In January 2005, Charleston developer Harry Huffman, listed the 125 acre for sale on eBay for $12.5 million. Huffman was in negotiations to sell the island to a consortium of preservation groups, but claimed to have listed the island to see if there was any other interest. Huffman had waged a number of battles with the local development agencies to increase the zoning, which limited construction to five homes, but claimed to have grown tired of fighting and just wanted to sell.

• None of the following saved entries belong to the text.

-- ==== Sys2Proof/Laws/State.lean ====
section
/-! SUPPORT. One lemma per field per update of the state records, so that no later proof unfolds a record update. -/

namespace Sys2Proof.Machine

variable {n : Nat}

@[simp] theorem Memory.writeByte_capacity (m : Memory) (a : Nat) (b : Byte) :
    (m.writeByte a b).capacity = m.capacity := rfl
@[simp] theorem Memory.writeByte_cells (m : Memory) (a : Nat) (b : Byte) :
    (m.writeByte a b).cells = sparseSet 0 m.cells a b := rfl
@[simp] theorem Memory.withRoom_cells (m : Memory) (p k : Nat) : (m.withRoom p k).cells = m.cells := rfl

@[simp] theorem Hart.setPc_id (h : Hart n) (v : BitVec n) : (h.setPc v).id = h.id := rfl
@[simp] theorem Hart.setPc_pc (h : Hart n) (v : BitVec n) : (h.setPc v).pc = v := rfl
@[simp] theorem Hart.setPc_x (h : Hart n) (v : BitVec n) : (h.setPc v).x = h.x := rfl
@[simp] theorem Hart.setPc_csr (h : Hart n) (v : BitVec n) : (h.setPc v).csr = h.csr := rfl

@[simp] theorem Hart.writeCsr_id (h : Hart n) (a : CsrAddr) (v : BitVec n) : (h.writeCsr a v).id = h.id := rfl
@[simp] theorem Hart.writeCsr_pc (h : Hart n) (a : CsrAddr) (v : BitVec n) : (h.writeCsr a v).pc = h.pc := rfl
@[simp] theorem Hart.writeCsr_x (h : Hart n) (a : CsrAddr) (v : BitVec n) : (h.writeCsr a v).x = h.x := rfl
@[simp] theorem Hart.writeCsr_csr (h : Hart n) (a : CsrAddr) (v : BitVec n) :
    (h.writeCsr a v).csr = sparseSet 0 h.csr a.val v := rfl

@[simp] theorem Hart.reset_id (p : Params) : (Hart.reset p).id = 0 := rfl
@[simp] theorem Hart.reset_pc (p : Params) : (Hart.reset p).pc = 0 := rfl
@[simp] theorem Hart.reset_x (p : Params) : (Hart.reset p).x = Vector.replicate 32 0 := rfl
@[simp] theorem Hart.reset_csr (p : Params) : (Hart.reset p).csr = p.csrReset := rfl

@[simp] theorem State.commit_params (s : State) (e : Effects s.params.xlen.bits) :
    (s.commit e).params = s.params := rfl
@[simp] theorem State.commit_status (s : State) (e : Effects s.params.xlen.bits) :
    (s.commit e).status = s.status := rfl
@[simp] theorem State.commit_mem (s : State) (e : Effects s.params.xlen.bits) : (s.commit e).mem = s.mem := rfl
@[simp] theorem State.commit_hart0 (s : State) (e : Effects s.params.xlen.bits) :
    (s.commit e).hart0 = s.hart0.commit e := rfl

@[simp] theorem State.released_params (s : State) : s.released.params = s.params := rfl
@[simp] theorem State.released_status (s : State) : s.released.status = .defunct := rfl
@[simp] theorem State.released_mem (s : State) : s.released.mem = { s.mem with cells := [] } := rfl
@[simp] theorem State.released_hart0 (s : State) : s.released.hart0 = Hart.reset s.params := rfl

@[simp] theorem State.withFetchWord_params (s : State) (k w : Nat) : (s.withFetchWord k w).params = s.params := rfl
@[simp] theorem State.withFetchWord_status (s : State) (k w : Nat) : (s.withFetchWord k w).status = .live := rfl
@[simp] theorem State.withFetchWord_hart0 (s : State) (k w : Nat) : (s.withFetchWord k w).hart0 = s.hart0 := rfl

end Sys2Proof.Machine
end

On February 2, 2006, the Trust for Public Land (TPL), a non-profit private land conservation organization, announced the purchase of Morris Island for $4.5 million. Ginn Resorts had previously purchased the island for a reported $6.5 million. In May 2008, TPL and partners, including the South Carolina Conservation Bank, the South Carolina State Ports Authority, the American Battlefield Trust (then known as the Civil War Trust) and many private donors, purchased the island on behalf of the City of Charleston from Ginn Resorts for $3 million. In 2003, when a builder announced his plans to build houses on the tract, for which he had an option to buy, the Trust, local preservationist Blake Hallman and others formed the Morris Island Coalition, generated media attention and support for preservation and defeated the effort. Ginn Resorts was interested in developing the property, too, but ultimately decided to purchase it and then immediately sell it to the preservationists. According to TPL, the city and county are working "to complete a management plan to protect the island's nationally significant historical and natural resources."
==In Fiction==
In the novel series Virals, by Kathy Reichs, the main characters all live on Morris Island.

==Bibliography==
- Zeller, Bob (2017). "Fighting the Second Civil War: A History of Battlefield Preservation and the Emergence of the Civil War Trust"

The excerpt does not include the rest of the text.